Неолиберальное сознание видит царство знаний не как нечто объединенное системой внутренних связей, а как систему объединенную экономической полезностью. Оно склонно смотреть на КПД наук исключительно с точки зрения хозяйства и цепочек добавленной стоимости. Неолиберализм не понимает единства знания и искусства, единства философии и науки, основанного на тех уникальных аспектах жизненного опыта, которые становятся предметом их внимания. Сортируя науки по их полезности, он оказывается в ситуации медведя из русской народной сказки, который не смог справиться с проблемой «вершков и корешков». У неумелого механика, который взялся собирать какое-то сложное устройство, на руках обязательно останется множество лишних шестеренок. Таким же образом у неолиберала, который берется за сортировку гуманитарных наук, приписывая разные их разделы к разным ведомствам с позиций пользы, большинство детелей оказываются лишними.

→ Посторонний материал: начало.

/-- An idle flow sends a NOP when its advertised floor lies below its floor and a record other than a NOP lies between (R121). A broadcast flow
sends none: no receiver holds a context of it (R122; DEDUCED, log entry 140). -/
def nopSend (s : State) (flow : Nat) : State :=
  let f := flowOf s flow
  let floor := oldestOpen f
  if flowValid s flow && f.opens.isEmpty && f.furrow.isEmpty && f.waiting.isEmpty && f.st == .opened && flowHop s flow != 63 &&
     !f.pathFence && !f.verFence && !pairMute s flow &&
     f.floorAdv != floor && f.closedNN.any (fun q => decide (seqSub q f.floorAdv < seqSub floor f.floorAdv)) &&
     seqBelow f.nextSeq f.seqLimit then
    let t : Txn := { tag := 0, init := flowInit s flow, flow := flow, op := 7, addr := 0, len := 0, data := [], spec := false, orphan := false }
    let o : OpenRec := { seq := f.nextSeq, txn := t, first := f.first, sent := false, fill := none, wait := .none, nop := true }
    let s1 := setFlow s flow (limitAdvance { f with nextSeq := seqAdd f.nextSeq 1, first := false, opens := [o] })
    bump (joinFurrow s1 flow o.seq true) Pg.seq F.SEQ_NOP_SENT
  else s

/-- The flow's state lets its oldest waiting transaction take NEXT_SEQ (R109 step 6, R104, R128, R357). -/
def mayAssign (s : State) (flow : Nat) : Bool :=
  let f := flowOf s flow
  s.seq.running && flowValid s flow && f.st == .opened && !f.pathFence && !f.verFence && decide (f.opens.length < 256) &&
  seqBelow f.nextSeq f.seqLimit && pairGate s flow != 1

/-- The oldest waiting transaction of a flow takes its sequence number (R109 steps 6 to 9). -/
def sequenceAssign (s : State) (flow : Nat) : State :=
  match (flowOf s flow).waiting with
  | [] => s
  | t :: ts =>
    if mayAssign s flow then
      let s1 := setFlow s flow { flowOf s flow with waiting := ts }
      if pairGate s flow = 2 then refuse s1 t St.accessDenied 0x40 Pg.par else assign s1 flow t
    else s

/-- A write of the chest wears it (R424): the spec states no projection, so the most worn area and its wear are free values (log entry 8). The
WEAR source is set when WORST reaches 8000. -/
def wearNote (s : State) : State :=
  let r := freshVal s 16
  let old := getF r.2 Pg.chs F.CHS_WEAR_WORST
  let s1 := setF (setF r.2 Pg.chs F.CHS_WEAR_WORST (r.1 % 2 ^ 14)) Pg.chs F.CHS_WEAR_AREA (r.1 / 2 ^ 14)
  if old < 8000 ∧ 8000 ≤ r.1 % 2 ^ 14 then irqEvent s1 Pg.chs 3 else s1

/-- The acceptance slot that the next DURABLE record takes (R110, R424): one never written, else the least recently used that is free. -/
def slotPick (s : State) : Nat :=
  match (List.range 2048).find? fun k => !s.start.slotUse.contains k with
  | some k => k
  | none => (s.start.slotUse.find? fun k => (tabGet s.start.slots k).isNone).getD 0

/-- A slot has been used. -/
def slotTouch (s : State) (k : Nat) : State :=
  { s with start := { s.start with slotUse := s.start.slotUse.filter (· != k) ++ [k] } }

/-- The record that waits for its slot's write. -/
def slotWaits (s : State) (tag : Nat) : Option (Nat × OpenRec) :=
  match tagHolder s tag with
  | none => none
  | some (fl, q) =>
    match openAt (flowOf s fl) q with
    | some o => if o.wait = .chest ∧ s.seq.running = true then some (fl, o) else none
    | none => none

/-- The chest slot write of a DURABLE record completes, and the record is accepted (R110). -/
def durabilityDone (s : State) (tag : Nat) : State :=
  match slotWaits s tag with
  | none => s
  | some (fl, o) =>
    let k := slotPick s
    let s1 := slotTouch s k
    accept (wearNote { s1 with start := { s1.start with slots := tabSet s1.start.slots k (fl, { o with wait := .none }) } }) fl o.seq

end Sys2Proof.Machine
end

Подобно тому как слова растут из своих корней, весь спектр современных наук вырастает из наук гуманитарных, которые интегрируют человеческий опыт. Тот грандиозный синтез наук и искусств, который сложился в традиционном университете, был бы немыслим вне контекста гуманитарных наук.
Поздний Платон отказался от своего пан-эйдетического взгляда на мир, оставив для идей только сферы математики и этики (Кант позже назовет эти сферы «звездным небом» и «моральным законом в человеке»). Далекое (звездное небо) и близкое (человек) объединены общим фундаментом идей, хотя наше знание о близком чаще всего бывает гораздо менее точным, чем наше знание о далеком. Естествознание объединено математическими идеями, а круг гуманитарных наук объединен этикой, которая, конечно, никак не сводится к морали. В основе всех наук лежат идеи, которые консолидируют весь круг человеческих знаний. Математику и естественные науки можно сравнить с атлантами, а гуманитарные науки – с кариатидами. В социальных науках с их качественными и количественными методами этика и математика смешаны в разных пропорциях, дополняя друг друга. Платон предостерегал от занятий математикой как это делают торговцы (Государство, 525cd): математика и естественные науки причастны духовным смыслам и пронизаны единым с философией логосом. Закономерным образом высшая академическая степень во всех дисциплинах получила название «доктора философии»; она предполагает способность к синтезированию идей за узкими дисциплинарными рамками и понимание их философских оснований. Высшие достижения в любой из частных наук предполагают вечное возвращение к интеллектуальным истокам, к тем горизонтам смысла, которые были заложены в систему знания философами древности.
Гуманитарные науки являются хранителями ключей к горнему миру. Они создают ту среду, тот воздух и то пространство, которые делают возможной всякую другую, в том числе самую прикладную, науку. Они является своего рода оросительной системой, а также очищающим средством. Корни всех наук уходят в философию и в гуманитарный интерес. На основе гуманитарных наук, на их платформе, только и может сложиться осмысленный консенсус об общественном благополучиии и публичных благах.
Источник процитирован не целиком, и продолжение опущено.